# Task goal
The reply to the records below should contain exactly the lines from the line with "(barrier s).coef = s.coef := rfl" through the line with "theorem barrier_memBytes (s", and nothing besides.

··· Record extracts ···

@[simp] theorem landComponent_d (width k : Nat) (s : State) :
    (landComponent width k s).d = s.d := rfl
@[simp] theorem landComponent_cp (width k : Nat) (s : State) :
    (landComponent width k s).cp = s.cp := rfl
@[simp] theorem landComponent_runState (width k : Nat) (s : State) :
    (landComponent width k s).runState = s.runState := rfl
@[simp] theorem landComponent_err (width k : Nat) (s : State) :
    (landComponent width k s).err = s.err := rfl
@[simp] theorem landComponent_irqEn (width k : Nat) (s : State) :
    (landComponent width k s).irqEn = s.irqEn := rfl
@[simp] theorem landComponent_irqStat (width k : Nat) (s : State) :
    (landComponent width k s).irqStat = s.irqStat := rfl
@[simp] theorem landComponent_rst (width k : Nat) (s : State) :
    (landComponent width k s).rst = s.rst := rfl
@[simp] theorem landComponent_coef (width k : Nat) (s : State) :
    (landComponent width k s).coef = s.coef := rfl
@[simp] theorem landComponent_workers (width k : Nat) (s : State) :
    (landComponent width k s).workers = s.workers := rfl
@[simp] theorem landComponent_memBytes (width k : Nat) (s : State) :
    (landComponent width k s).memBytes = s.memBytes := rfl
@[simp] theorem landComponent_runStart (width k : Nat) (s : State) :
    (landComponent width k s).runStart = s.runStart := rfl
@[simp] theorem landComponent_runDone (width k : Nat) (s : State) :
    (landComponent width k s).runDone = s.runDone := rfl
@[simp] theorem landComponent_draws (width k : Nat) (s : State) :
    (landComponent width k s).draws = s.draws := rfl
@[simp] theorem landComponent_mem (width k : Nat) (s : State) :
    (landComponent width k s).mem = Memory.writeAll s.mem ((s.seq.pending.drop (k * width)).take width) := rfl
@[simp] theorem landComponent_seq (width k : Nat) (s : State) :
    (landComponent width k s).seq =
      { s.seq with pending := s.seq.pending.take (k * width) ++ s.seq.pending.drop ((k + 1) * width) } := rfl

@[simp] theorem drainAll_d (s : State) :
    (drainAll s).d = s.d := rfl
@[simp] theorem drainAll_cp (s : State) :
    (drainAll s).cp = s.cp := rfl
@[simp] theorem drainAll_runState (s : State) :
    (drainAll s).runState = s.runState := rfl
@[simp] theorem drainAll_err (s : State) :
    (drainAll s).err = s.err := rfl
@[simp] theorem drainAll_irqEn (s : State) :
    (drainAll s).irqEn = s.irqEn := rfl
@[simp] theorem drainAll_irqStat (s : State) :
    (drainAll s).irqStat = s.irqStat := rfl
@[simp] theorem drainAll_rst (s : State) :
    (drainAll s).rst = s.rst := rfl
@[simp] theorem drainAll_coef (s : State) :
    (drainAll s).coef = s.coef := rfl
@[simp] theorem drainAll_workers (s : State) :
    (drainAll s).workers = s.workers := rfl
@[simp] theorem drainAll_memBytes (s : State) :
    (drainAll s).memBytes = s.memBytes := rfl
@[simp] theorem drainAll_runStart (s : State) :
    (drainAll s).runStart = s.runStart := rfl
@[simp] theorem drainAll_runDone (s : State) :
    (drainAll s).runDone = s.runDone := rfl
@[simp] theorem drainAll_draws (s : State) :
    (drainAll s).draws = s.draws := rfl

@[simp] theorem barrier_d (s : State) :
    (barrier s).d = s.d := rfl
@[simp] theorem barrier_cp (s : State) :
    (barrier s).cp = s.cp := rfl
@[simp] theorem barrier_runState (s : State) :
    (barrier s).runState = s.runState := rfl
@[simp] theorem barrier_err (s : State) :
    (barrier s).err = s.err := rfl
@[simp] theorem barrier_irqEn (s : State) :
    (barrier s).irqEn = s.irqEn := rfl
@[simp] theorem barrier_irqStat (s : State) :
    (barrier s).irqStat = s.irqStat := rfl
@[simp] theorem barrier_rst (s : State) :
    (barrier s).rst = s.rst := rfl
@[simp] theorem barrier_coef (s : State) :
    (barrier s).coef = s.coef := rfl
@[simp] theorem barrier_workers (s : State) :
    (barrier s).workers = s.workers := rfl
@[simp] theorem barrier_mem (s : State) :
    (barrier s).mem = (drainAll s).mem := rfl
@[simp] theorem barrier_memBytes (s : State) :
    (barrier s).memBytes = s.memBytes := rfl
@[simp] theorem barrier_runStart (s : State) :
    (barrier s).runStart = s.runStart := rfl
@[simp] theorem barrier_runDone (s : State) :
    (barrier s).runDone = s.runDone := rfl
@[simp] theorem barrier_draws (s : State) :
    (barrier s).draws = s.draws := rfl

@[simp] theorem runLine_d (p : Pass) (s : State) (line : Nat) :
    (runLine p s line).d = s.d := by
  simp only [runLine, drainAll_d, storeLine_d, computeLine_d, loadLine_d]
@[simp] theorem runLine_cp (p : Pass) (s : State) (line : Nat) :
    (runLine p s line).cp = s.cp := by
  simp only [runLine, drainAll_cp, storeLine_cp, computeLine_cp, loadLine_cp]
@[simp] theorem runLine_runState (p : Pass) (s : State) (line : Nat) :
    (runLine p s line).runState = s.runState := by
  simp only [runLine, drainAll_runState, storeLine_runState, computeLine_runState, loadLine_runState]
@[simp] theorem runLine_err (p : Pass) (s : State) (line : Nat) :
    (runLine p s line).err = s.err := by
  simp only [runLine, drainAll_err, storeLine_err, computeLine_err, loadLine_err]
@[simp] theorem runLine_irqEn (p : Pass) (s : State) (line : Nat) :
    (runLine p s line).irqEn = s.irqEn := by
  simp only [runLine, drainAll_irqEn, storeLine_irqEn, computeLine_irqEn, loadLine_irqEn]
@[simp] theorem runLine_irqStat (p : Pass) (s : State) (line : Nat) :
    (runLine p s line).irqStat = s.irqStat := by
  simp only [runLine, drainAll_irqStat, storeLine_irqStat, computeLine_irqStat, loadLine_irqStat]
@[simp] theorem runLine_rst (p : Pass) (s : State) (line : Nat) :
    (runLine p s line).rst = s.rst := by
  simp only [runLine, drainAll_rst, storeLine_rst, computeLine_rst, loadLine_rst]
@[simp] theorem runLine_coef (p : Pass) (s : State) (line : Nat) :
    (runLine p s line).coef = s.coef := by
  simp only [runLine, drainAll_coef, storeLine_coef, computeLine_coef, loadLine_coef]
@[simp] theorem runLine_memBytes (p : Pass) (s : State) (line : Nat) :
    (runLine p s line).memBytes = s.memBytes := by
  simp only [runLine, drainAll_memBytes, storeLine_memBytes, computeLine_memBytes, loadLine_memBytes]
@[simp] theorem runLine_runStart (p : Pass) (s : State) (line : Nat) :
    (runLine p s line).runStart = s.runStart := by
  simp only [runLine, drainAll_runStart, storeLine_runStart, computeLine_runStart, loadLine_runStart]
@[simp] theorem runLine_runDone (p : Pass) (s : State) (line : Nat) :
    (runLine p s line).runDone = s.runDone := by
  simp only [runLine, drainAll_runDone, storeLine_runDone, computeLine_runDone, loadLine_runDone]
@[simp] theorem runLine_draws (p : Pass) (s : State) (line : Nat) :
    (runLine p s line).draws = s.draws := by
  simp only [runLine, drainAll_draws, storeLine_draws, computeLine_draws, loadLine_draws]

···

# Problem solution
    (barrier s).coef = s.coef := rfl
@[simp] theorem barrier_workers (s : State) :
    (barrier s).workers = s.workers := rfl
@[simp] theorem barrier_mem (s : State) :
    (barrier s).mem = (drainAll s).mem := rfl
@[simp] theorem barrier_memBytes (s : State) :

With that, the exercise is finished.